Any time state content standards undergo such a significant shift, states must develop new assessments to measure student 
progress toward meeting the new standards. Statewide summative assessments designed for the NGSS and similar three- 
dimensional science standards should measure student performance in ways that help inform, incentivize, and monitor 
progress of schools and districts as they implement new standards. Validly monitoring progress relative to three-dimensional 
standards requires assessments that allow all students to demonstrate science proficiency by: 


1. Authentically and directly engaging in reasoning about phenomena and problems, and 
2. Doing so by integrating the three interacting dimensions of science that each have associated knowledge and 
application expectations. 


Measuring application over rote knowledge, and three dimensions instead of one, requires innovative approaches to 
alignment and assessment design. If new science assessments are done well, they have the opportunity to shape better 
teaching and learning in science, but over time can influence assessments in other content areas as well. 


Developing New Science Assessments Is Challenging 


Under the best circumstances, designing new large-scale assessments that measure fundamentally different standards 

is hard, and the current environment—both within and outside of the state education agency (SEA)—is particularly 
challenging. Those within SEAs responsible for developing new science assessments face significant barriers in the form of 
limited resources for assessment development, an evolving understanding of alignment, and inconsistent policies that shape 
the timelines, expectations, and quality of new assessments. Some prominent challenges include: 


Higher Expectations and Fewer Resources for Assessment Development 


High-quality and aligned three-dimensional statewide summative science assessments are costlier to develop and score than 
previous tests for a number of reasons. They require a significant, if not complete, redesign of both process and products. 
This includes: 


¢ New assessment designs, specifications, and task formats/approaches; 

e Research and new documentation to support and validate decisions about how to assess three- dimensional 
student performance; 

¢ New approaches to item/task design that include the development of multi-dimensional tasks that involve 
multiple parts and multiple ways (visual models, written scenarios, simulations, constructed/extended response) 
for students to engage with the tasks; 

e Professional learning for developers, including content leads, psychometricians, and item writers; 

¢ Ongoing and rigorous quality review throughout the development process; and 


e Maintenance and improvement plans for future years of administration. 

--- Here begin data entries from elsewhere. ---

-- ==== Sys2Proof/Machine/GroupEvents.lean ====
section
/-! DEFINITION. The events of the time base and of the signal group table: JUNCTION_TIME_ADVANCE,
FLASH_PHASE_CHANGE, STAMP_DROP, MINIMUM_RED_EXPIRES, NOW_REACHES_S, NOW_REACHES_T,
MINIMUM_GREEN_EXPIRES, NOW_REACHES_HOLD_UNTIL, CLEAR_TIME_EXPIRES. An event whose condition does not hold
changes nothing (log 1). -/

namespace Sys2Proof.Machine

open Sys2Proof

/-! ### JUNCTION_TIME_ADVANCE (R1, R8, R90, R125) -/

/-- The kept time of a lamp circuit at a new junction time (R75, log 23). -/
def ageLamp (now : Time) (l : LampRec) : LampRec := { l with changedAt := heldTime now l.changedAt }

/-- The kept times of a group's lamp circuits at a new junction time. -/
def ageLamps (now : Time) (l : Lamps) : Lamps :=
  { a := ageLamp now l.a, b := ageLamp now l.b, c := ageLamp now l.c }

/-- The kept time of a channel at a new junction time (R90). -/
def ageChannel (now : Time) (r : ChannelRec) : ChannelRec :=
  { r with occupiedSince := r.occupiedSince.map (heldTime now) }

/-- The kept times of the beacon receiver at a new junction time (R125). -/
def ageBeacon (now : Time) (b : BeaconRec) : BeaconRec :=
  { b with lastHeard := tabulate fun i => (look b.lastHeard i).map (heldTime now) }

/-- Junction time advances by 1, and every kept time is held at its greatest age (R1, R8, R90, R125). -/
def advanceTime (s : State) : State :=
  let now := s.now + 1#32
  { s with
    now := now
    groups := tabulate fun g => ageGroup now (look s.groups g)
    lamps := tabulate fun g => ageLamps now (look s.lamps g)
    channels := tabulate fun ch => ageChannel now (look s.channels ch)
    beacon := ageBeacon now s.beacon }

/-- JUNCTION_TIME_ADVANCE (R1). -/
def execJunctionTimeAdvance (s : State) : Host.Outcome State Fault Refusal := .next (advanceTime s)

/-! ### FLASH_PHASE_CHANGE (R59) -/

/-- The present phase of the flash generator has run its duration (R59). -/
def flashDue (s : State) : Bool := expired s.now s.flash.since s.flash.duration

/-- FLASH_PHASE_CHANGE (R59). -/
def execFlashPhaseChange (s : State) : Host.Outcome State Fault Refusal :=
  .next (if flashDue s then changeFlashPhase s else s)

/-! ### STAMP_DROP (R8) -/

/-- The stamp is present, may be dropped and is 65,535 ds old (R8). -/
def dropDue (s : State) (g : GroupId) (stamp : Stamp) : Bool :=
  (droppable (grp s g) stamp).any fun t => stampDue s.now t

/-- A stamp is dropped (R8). A PLAN terminate that a dropped hold-until was deferring is deferred no more
(R14). -/
def dropOne (g : GroupId) (stamp : Stamp) (s : State) : State :=
  let s1 := modGroup g (fun r => dropStamp r stamp) s
  if stamp = .holdUntil then settled (takeTerminate g s1) else s1

/-- STAMP_DROP (R8). -/
def execStampDrop (g : GroupId) (stamp : Stamp) (s : State) : Host.Outcome State Fault Refusal :=
  .next (if dropDue s g stamp then dropOne g stamp s else s)

/-! ### MINIMUM_RED_EXPIRES (R10, R15) -/

/-- The minimum red timer runs: in NORMAL and CLEARING; in START's red phase it is stopped (R17). -/
def redTimerRuns (m : Mode) : Bool := m == .normal || m == .clearing

/-- The minimum red of a used group in RED_MIN has expired (R5, R10, R15). -/
def minimumRedDue (s : State) (g : GroupId) : Bool :=
  used s g && redTimerRuns s.mode && (grp s g).state == .redMin &&
    expired s.now (grp s g).enteredAt (minRedIn (cfg s) g)

/-- The group holds a claim for release (R10). -/
def claimedForRelease (s : State) (g : GroupId) : Bool := (grp s g).claim.any fun c => c.kind == .release

/-- RED_MIN is followed by RED_WAIT under a release claim, otherwise by RED (R10). -/
def leaveRedMin (g : GroupId) (s : State) : State :=
  enterState g (if claimedForRelease s g then .redWait else .red) s

/-- MINIMUM_RED_EXPIRES (R10, R15). -/
def execMinimumRedExpires (g : GroupId) (s : State) : Host.Outcome State Fault Refusal :=
  .next (if minimumRedDue s g then settled (leaveRedMin g s) else s)

/-! ### NOW_REACHES_S (R11) -/

/-- The schedule of a used group in RED_WAIT whose S now has reached (R11). -/
def reachedS (s : State) (g : GroupId) : Option Schedule :=
  if used s g && (grp s g).state == .redWait then
    (grp s g).schedule.filter fun sch => atOrAfter s.now sch.s
  else none

/-- At S the group enters PREPARE, or GREEN_MIN when its prepare time is 0 (R11). -/
def beginPrepare (g : GroupId) (sch : Schedule) (s : State) : State :=
  if prepareIn (cfg s) g = 0 then enterGreenMin g sch.t s else enterState g .prepare s

/-- NOW_REACHES_S (R11). -/
def execNowReachesS (g : GroupId) (s : State) : Host.Outcome State Fault Refusal :=
  .next
    (match reachedS s g with
      | some sch => settled (beginPrepare g sch s)
      | none => s)

/-! ### NOW_REACHES_T (R12) -/

/-- The schedule of a used group in PREPARE, or in RED_WAIT with prepare time 0, whose T now has reached
(R12). -/
def reachedT (s : State) (g : GroupId) : Option Schedule :=
  if used s g &&
      ((grp s g).state == .prepare || ((grp s g).state == .redWait && prepareIn (cfg s) g == 0)) then
    (grp s g).schedule.filter fun sch => atOrAfter s.now sch.t
  else none

/-- NOW_REACHES_T (R12). -/
def execNowReachesT (g : GroupId) (s : State) : Host.Outcome State Fault Refusal :=
  .next
    (match reachedT s g with
      | some sch => settled (enterGreenMin g sch.t s)
      | none => s)

/-! ### MINIMUM_GREEN_EXPIRES (R13) -/

/-- The junction time from which minimum green runs (R12): the green start; an entry without one runs it
from the state entry (log 13). -/
def greenFrom (r : GroupRec) : Time := r.greenStart.getD r.enteredAt

/-- The minimum green of a used group in GREEN_MIN has expired (R12, R13). -/
def minimumGreenDue (s : State) (g : GroupId) : Bool :=
  used s g && (grp s g).state == .greenMin && expired s.now (greenFrom (grp s g)) (minGreenIn (cfg s) g)

/-- GREEN_MIN is followed by CLEAR with a terminate in effect, otherwise by GREEN (R13). -/
def leaveGreenMin (g : GroupId) (s : State) : State :=
  if terminateAllowed s.now (grp s g) then enterClear g s else enterState g .green s

/-- MINIMUM_GREEN_EXPIRES (R13). -/
def execMinimumGreenExpires (g : GroupId) (s : State) : Host.Outcome State Fault Refusal :=
  .next (if minimumGreenDue s g then settled (leaveGreenMin g s) else s)

/-! ### NOW_REACHES_HOLD_UNTIL (R14) -/

/-- Now has reached the hold-until of a used group in GREEN (R14). -/
def holdUntilDue (s : State) (g : GroupId) : Bool :=
  used s g && (grp s g).state == .green && (grp s g).holdUntil.any fun h => atOrAfter s.now h

/-- NOW_REACHES_HOLD_UNTIL (R14). -/
def execNowReachesHoldUntil (g : GroupId) (s : State) : Host.Outcome State Fault Refusal :=
  .next (if holdUntilDue s g then settled (takeTerminate g s) else s)

/-! ### CLEAR_TIME_EXPIRES (R15) -/

/-- The clear time of a used group in CLEAR has expired (R15). -/
def clearTimeDue (s : State) (g : GroupId) : Bool :=
  used s g && (grp s g).state == .clear && expired s.now (grp s g).enteredAt (clearTimeIn (cfg s) g)

/-- CLEAR_TIME_EXPIRES (R15). -/
def execClearTimeExpires (g : GroupId) (s : State) : Host.Outcome State Fault Refusal :=
  .next (if clearTimeDue s g then settled (enterRedMin g s) else s)

end Sys2Proof.Machine
end

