/-- TRAM_CHECK_IN makes a record, with the predicted arrival ⌈36 d ÷ v⌉ ds on and the level of its line raised by
lateness, in the lowest empty entry: OBSERVED outside NORMAL; in NORMAL with the list empty, held on a green group
until the arrival plus the hold margin, capped by the green start plus the maximum hold, and on a group to be called
CALLING, with a TRAM transition that releases it and terminates what proceeds against it, ACTIVE at once in a junction
at rest. A record of that tram and approach is updated instead (outside NORMAL, without a transition; OBSERVED in a new
group before its evaluation by log 39). A full list answers REFUSED_FULL, a route with no group REFUSED_PARAM (R130 to
R139). -/
def Obligations.TramCheckInMakesARecord : Prop :=
  ∀ (n1 n0 line d1 d0 speed lateness : Byte) (a : ApproachId) (route : Route) (s : State),
    let params := [n1, n0, approachByte a, line, routeByte route, d1, d0, speed, lateness]
    let number := word16 n1 n0
    Answerable .tramnet params s → number.toNat ≤ 9999 → (lateness.toNat < 128 ∨ lateness = 255#8) →
    (routeGroupIn (cfg s) a route = none →
      ∃ t, exec (.tramCheckIn .tramnet params) s = .next t ∧ Replied .tramnet (plain .refusedParam) s t) ∧
    (∀ g, routeGroupIn (cfg s) a route = some g → Unlisted number a s → (∀ k, tram s k ≠ none) →
      ∃ t, exec (.tramCheckIn .tramnet params) s = .next t ∧ Replied .tramnet (plain .refusedFull) s t) ∧
    ∀ g, routeGroupIn (cfg s) a route = some g → (grp s g).pendingTerm = none →
      let v :=
        if speed.toNat = 0 then figure (cfg s) .defaultSpeed
        else if speed.toNat < 5 then 5 else if 80 < speed.toNat then 80 else speed.toNat
      let base := baseLevelIn (cfg s) line
      let level :=
        if lateness ≠ 255#8 ∧ base ≠ 0 ∧ figure (cfg s) .lateThreshold ≤ lateness.toNat then min 2 (base + 1)
        else base
      let late := if lateness = 255#8 then none else some lateness.toNat
      let arrival := plusDs s.now ((min (word16 d1 d0).toNat 2000 * 36 + (v - 1)) / v)
      let record := fun (st : TramState) (h : Option Time) (capped : Bool) =>
        ({ number := number, approach := a, line := line, route := route, group := g,
           source := .tramnet, checkInAt := s.now, arrival := arrival, level := level,
           lateness := late, capped := capped, calls := 0, transition := none, holdEnd := h,
           state := st, awaitsSlot := false } : TramRec)
      let answered := fun (t : State) =>
        exec (.tramCheckIn .tramnet params) s = .next t ∧
          link t .tramnet = repliedLink (plain .done) (link s .tramnet)
      (∀ k, Unlisted number a s → LowestEmpty k s → s.mode ≠ .normal →
        ∃ t, answered t ∧ EntryChanged k (some (record .observed none false)) [g] s t ∧ HoldFollows g t ∧
          t = { s with trams := t.trams, groups := t.groups, links := t.links }) ∧
      (∀ k r, TramListLaw s → tram s k = some r → r.number = number → r.approach = a → s.mode ≠ .normal →
        r.state = .observed → r.transition = none → (grp s r.group).pendingTerm = none →
        ∃ t, answered t ∧ HoldFollows g t ∧ HoldFollows r.group t ∧
          EntryChanged k
            (some
              { r with
                line := line, route := route, group := g, source := .tramnet, checkInAt := s.now,
                arrival := arrival, level := level, lateness := late, holdEnd := none,
                capped := if g = r.group then r.capped else false,
                calls := if g = r.group then r.calls else 0,
                awaitsSlot := false })
            [g, r.group] s t ∧
          t = { s with trams := t.trams, groups := t.groups, links := t.links }) ∧
      ((∀ k, tram s k = none) → s.mode = .normal → level ≠ 0 → (grp s g).inhibited = false →
        (grp s g).priorityInhibited = false →
        (∀ green, isGreen s g = true → (grp s g).greenStart = some green →
          let wanted := plusDs arrival (figure (cfg s) .holdMargin)
          let cap := plusDs green (maxHoldIn (cfg s) g)
          let h := if after wanted cap then cap else wanted
          let held := after h s.now
          ∃ t, answered t ∧
            tram t 0 = some (record (if held then .holding else .overdue) (some h) (after wanted cap)) ∧
            (∀ k, k ≠ 0 → tram t k = none) ∧
            grp t g = { grp s g with holdUntil := if held then some h else none } ∧
            (∀ i, i ≠ g → grp t i = grp s i)) ∧
        (isGreen s g = false → (∀ k r, slot s k = some r → isLive r = false) → FinishLaw s →
          (∀ i, (grp s i).claim = none) → (∀ i, (grp s i).state ≠ .prepare) →
          (∀ i, (grp s i).redLost = false) → s.commit ≠ .waitingApply →
          ∃ t k q, answered t ∧
            tram t 0 =
              some { record .calling none false with calls := 1, transition := some q.id } ∧
            (∀ k, k ≠ 0 → tram t k = none) ∧ slot t k = some q ∧
            (∀ j p, slot s j = some p → p.id ≠ q.id) ∧ q.state = .active ∧ q.cls = .tram ∧
            q.origin = .tram number a ∧ q.tram = some { level := level, arrival := arrival } ∧
            (∀ i, inSet .release q i = decide (i = g)) ∧
            (∀ i, inSet .terminate q i = (conflicts s i g && inProceed s i)) ∧
            (grp t g).claim = some { id := q.id, kind := .release } ∧
            look t.tramStats a = { look s.tramStats a with calls := satInc (look s.tramStats a).calls } ∧
            ∀ b, b ≠ a → look t.tramStats b = look s.tramStats b))

/-- TRAM_CHECK_OUT and TRAM_CANCEL remove the record of a tram number and approach and answer DONE, a check-out
counting for its approach; with no such record they are refused with REFUSED_PARAM (R142 to R144). For a record
without a transition, on a group on which no terminate waits. -/
def Obligations.CheckOutAndCancelRemoveTheRecord : Prop :=
  ∀ (n1 n0 : Byte) (a : ApproachId) (s : State),
    let params := [n1, n0, approachByte a]
    Answerable .tramnet params s → (word16 n1 n0).toNat ≤ 9999 →
    ((∀ k r, tram s k = some r → ¬ (r.number = word16 n1 n0 ∧ r.approach = a)) →
      (∃ t, exec (.tramCheckOut .tramnet params) s = .next t ∧
        Replied .tramnet (plain .refusedParam) s t) ∧
      ∃ t, exec (.tramCancel .tramnet params) s = .next t ∧
        Replied .tramnet (plain .refusedParam) s t) ∧
    ∀ (k : EntryId) (r : TramRec), TramListLaw s → tram s k = some r → r.number = word16 n1 n0 →
      r.approach = a → r.transition = none → (grp s r.group).pendingTerm = none →
      let removed := fun (t : State) =>
        tram t k = none ∧ (∀ j, j ≠ k → tram t j = tram s j) ∧
        link t .tramnet = repliedLink (plain .done) (link s .tramnet) ∧
        (∀ q, q ≠ .tramnet → link t q = link s q) ∧ (∀ g, g ≠ r.group → grp t g = grp s g) ∧
        grp t r.group = { grp s r.group with holdUntil := (grp t r.group).holdUntil } ∧
        (r.state ≠ .holding → grp t r.group = grp s r.group)
      (∃ t, exec (.tramCheckOut .tramnet params) s = .next t ∧ removed t ∧
        look t.tramStats a =
          { look s.tramStats a with checkOuts := satInc (look s.tramStats a).checkOuts } ∧
        (∀ b, b ≠ a → look t.tramStats b = look s.tramStats b) ∧
        t = { s with trams := t.trams, groups := t.groups, links := t.links, tramStats := t.tramStats }) ∧
      ∃ t, exec (.tramCancel .tramnet params) s = .next t ∧ removed t ∧
        t = { s with trams := t.trams, groups := t.groups, links := t.links }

Each of these components requires money and human capital. This is compounded by the reality that three-dimensional 
standards and assessment are new—developers (researchers, educators, and vendors alike) are still figuring out how to 
translate complex standards into effective assessment targets. This means that not every attempt at item specifications 
or tasks themselves will be successful, and assessment processes have to be ready not only to create tasks that are more 
involved than previous science assessment items, but also to create more of them, to account for losing a larger 
proportion of tasks due to quality and alignment concerns during development than in previous assessment development 
efforts. 


SEAs are tasked with developing these assessments with limited funding allocated for assessments. Limited budgets 
mean SEAs have to make difficult decisions about where to make tradeoffs, often resulting in lower quality assessments 
that fail to live up to the promise of new science standards—and ultimately, provide less useful information for parents, 
students, educators, and policymakers.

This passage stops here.